* [What to produce] When a line below contains the word "rxFor", copy that line.

Collected data entries:
BEGIN

/-- NET_ENDPOINT, NET_MKA, ETHERNET_FRAME_RX, MKPDU_RX, MKA_HELLO, NEIGHBOUR_SOLICITATION, ECHO_REQUEST. -/
def Obligations.NetworkFramesAndEndpoints : Prop :=
  ∀ (s : State),
    (∀ (rq : Req) (i : Nat) (en ve : Bool) (v : BitVec 12) (a : BitVec 128) (t : State) (x : Inst), s.takesUp rq 0xB8 t → t.inst i = some x →
      let bad := x.state = .exported ∨ en = true ∧ (a.toNat / 2 ^ 125 ≠ 1 ∨ ∃ e ∈ t.net.endpoints, e.inst ≠ i ∧ e.addr = a)
      (bad → exec (.netEndpoint rq i en ve v a) s = .next (t.reply (replyTo rq) 0xB8 0x10 rq.tag [])) ∧
      (¬ bad → exec (.netEndpoint rq i en ve v a) s = .next { t with staged := t.staged ++ [.netEndpoint
        { inst := i, ep := if en then some { inst := i, vlan := if ve then some v.toNat else none, addr := a } else none, dest := replyTo rq, tag := rq.tag }] })) ∧
    (∀ (e : EndpointSet), s.commitsOnly (.netEndpoint e) → (∀ p, e.ep = some p → p.inst = e.inst) → completes .stagedCommit s (fun t => t.hasReply e.dest 0xB8 0x00 e.tag [] ∧
      t.net.endpoints = s.net.endpoints.filter (fun (x : Endpoint) => x.inst != e.inst) ++ e.ep.toList ∧
      (s.net.endpoints.filter (fun (x : Endpoint) => x.inst == e.inst) ≠ e.ep.toList → ∀ x ∈ t.net.sessions, x.inst ≠ e.inst) ∧
      (∀ x ∈ s.net.sessions, x.inst ≠ e.inst → x ∈ t.net.sessions))) ∧
    (∀ (rq : Req) (h : Handle) (n : Bytes) (p : Nat) (pa pb x : Bool) (t : State), s.takesUp rq 0xB9 t →
      (n.length = 0 ∨ 32 < n.length → exec (.netMka rq h n p pa pb x) s = .next (t.reply (replyTo rq) 0xB9 0x10 rq.tag [])) ∧
      (1 ≤ n.length → n.length ≤ 32 → t.checkHandle 0 h = none → ∀ k : Node, t.keyNode [] h = some k →
        let fits := k.ktype = 0x12 ∧ k.usage.getLsbD 2 = true ∧ k.usage.getLsbD 4 = true ∧ k.usage.getLsbD 5 = true
        (fits → exec (.netMka rq h n p pa pb x) s = .next { t with staged := t.staged ++ [.netMka
          { cak := h, ckn := n, priority := p, passA := pa, passB := pb, xpn := x, dest := replyTo rq, tag := rq.tag }] }) ∧
        (¬ fits → exec (.netMka rq h n p pa pb x) s = .next (t.reply (replyTo rq) 0xB9 0x24 rq.tag [])))) ∧
    (∀ (m : MkaSet), s.commitsOnly (.netMka m) → completes .stagedCommit s (fun t => t.hasReply m.dest 0xB9 0x00 m.tag [] ∧ t.net.priority = m.priority ∧
      ∀ b : Bool, if (if b then m.passB else m.passA) = true then (t.pass b).cak.map (·.2) = some m.ckn ∧ (t.pass b).xpn = m.xpn ∧ (t.pass b).peers = []
        else (t.pass b).cak = (s.pass b).cak)) ∧
    (∀ (b ms : Bool) (c an pn : Nat) (header cipher : Bytes) (icv : BitVec 128) (dst : BitVec 48), s.works = true →
      let rx := exec (.ethernetFrameRx b ms c an pn header cipher icv dst) s
      let p := s.pass b
      let dropped := fun (t : State) => (t.pass b).rxDrop = p.rxDrop + 1 ∧ (t.pass b).rx = p.rx ∧ t.net.drops = min (s.net.drops + 1) 0xFFFFFFFF
      (p.up = false → rx = .next s) ∧
      (p.up = true → s.passes.chosen = false ∨ (b ≠ s.passes.activeB ∧ s.passes.oldUntil = none) ∨ ms = false ∨ p.rxFor c an = none →
        ∃ t, rx = .next t ∧ dropped t ∧ (t.pass b).macFail = p.macFail) ∧
      (p.up = true → s.passes.chosen = true → b = s.passes.activeB ∨ s.passes.oldUntil.isSome = true → ms = true → ∀ a, p.rxFor c an = some a →
        let text := Config.gcmInv a.key.sak (macsecIv p.xpn a.key a.sci pn) header cipher icv
        (pn < a.low ∨ text = none → ∃ t, rx = .next t ∧ dropped t ∧ (t.pass b).macFail = p.macFail ++ [s.frame.num] ∧
          (t.pass b).rxFor c an = some { a with fails := a.fails + 1 }) ∧
        (∀ x, a.low ≤ pn → text = some x → ∃ t, rx = .next t ∧ (t.pass b).rxFor c an = some { a with low := max a.low (pn + 1 - s.net.replay) } ∧
          (t.pass b).macFail = p.macFail ∧
          ((dst = p.mac ∨ dst.getLsbD 40 = true) → servedPacket (etherPacket x) = true → (t.pass b).rx = p.rx + 1 ∧ (t.pass b).rxDrop = p.rxDrop) ∧
          (dst ≠ p.mac ∧ dst.getLsbD 40 = false ∨ servedPacket (etherPacket x) = false → dropped t)))) ∧
    (∀ (b : Bool) (icv : BitVec 128) (n : Bytes) (peer latest : Nat) (sak : Option SakMsg), s.works = true → (s.pass b).up = true →
      ((∀ k, (s.pass b).cak = some (k, n) → icv ≠ Config.mkaIcv k n peer sak latest) → completes (.mkpduRx b icv n peer sak latest) s (fun t =>
        (t.pass b).rxDrop = (s.pass b).rxDrop + 1 ∧ (t.pass b).peers = (s.pass b).peers ∧ (t.pass b).staged = (s.pass b).staged)) ∧
      (∀ k, (s.pass b).cak = some (k, n) → icv = Config.mkaIcv k n peer sak latest → (s.pass b).peers.length < 16 →
        completes (.mkpduRx b icv n peer sak latest) s (fun t =>
        (peer, s.frame.num) ∈ (t.pass b).peers ∧ (t.pass b).mkaPeer = true ∧ (t.pass b).mkaSeen = s.frame.num ∧
        (t.pass b).staged = (s.pass b).staged ++ sak.elim [] (fun m => match Config.kwInv (Config.mkaKek k n) m.wrapped with
          | none => []
          | some key => [{ key := some { sak := key, ssci := m.ssci, salt := m.salt }, tx := false, sci := peer, an := Fin.ofNat 4 m.an }] ++
              (if m.tx then [{ key := some { sak := key, ssci := m.own, salt := m.salt }, tx := true, sci := 0, an := Fin.ofNat 4 m.an }] else [])) ∧
        ∀ a, (s.pass b).rxSa = [a] → a.sci = peer → (t.pass b).rxSa = [{ a with low := max a.low latest }]))) ∧
    (∀ (b : Bool) (k n : Bytes), s.works = true → s.hollowUp = true → (s.pass b).up = true → (s.pass b).cak = some (k, n) → completes (.mkaHello b) s (fun t =>
      let p := s.pass b
      (t.pass b).mkaMn = p.mkaMn + 1 ∧ ∃ sak, t.out = s.out ++ [.ether b 0x888E (Config.mkpdu k n (p.mkaMn + 1) sak)] ∧
        (sak = none ∧ (t.pass b).staged = p.staged ∨
          p.wantsSak = true ∧ ∃ (key : Bytes) (salt : BitVec 96), key.length = 32 ∧ sak = some (p.nextAn.val, Config.kw (Config.mkaKek k n) key) ∧
            (t.pass b).staged = p.staged ++ p.served key salt p.nextAn ((livePeers p s.frame.num).map (·.1))))) ∧
    (∀ b : Bool, (s.pass b).cak = none → exec (.mkaHello b) s = .next s) ∧
    (∀ (b : Bool) (a : BitVec 128) (src data : Bytes), s.works = true → (s.pass b).up = true → b = s.passes.activeB → s.canSend →
      let held := a = linkLocal (s.pass b).mac ∨ ∃ e ∈ s.net.endpoints, e.addr = a
      (held → completes (.neighbourSolicitation b a src) s (fun t => s.sends t (.ether b 0x86DD (Config.neighbourReply (s.pass b).mac a src))) ∧
        completes (.echoRequest b a data) s (fun t => s.sends t (.ether b 0x86DD (Config.echoReply (s.pass b).mac a data)))) ∧
      (¬ held → exec (.neighbourSolicitation b a src) s = .next s ∧ exec (.echoRequest b a data) s = .next s))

END

* [Response to this exercise]
      (p.up = true → s.passes.chosen = false ∨ (b ≠ s.passes.activeB ∧ s.passes.oldUntil = none) ∨ ms = false ∨ p.rxFor c an = none →
      (p.up = true → s.passes.chosen = true → b = s.passes.activeB ∨ s.passes.oldUntil.isSome = true → ms = true → ∀ a, p.rxFor c an = some a →
          (t.pass b).rxFor c an = some { a with fails := a.fails + 1 }) ∧
        (∀ x, a.low ≤ pn → text = some x → ∃ t, rx = .next t ∧ (t.pass b).rxFor c an = some { a with low := max a.low (pn + 1 - s.net.replay) } ∧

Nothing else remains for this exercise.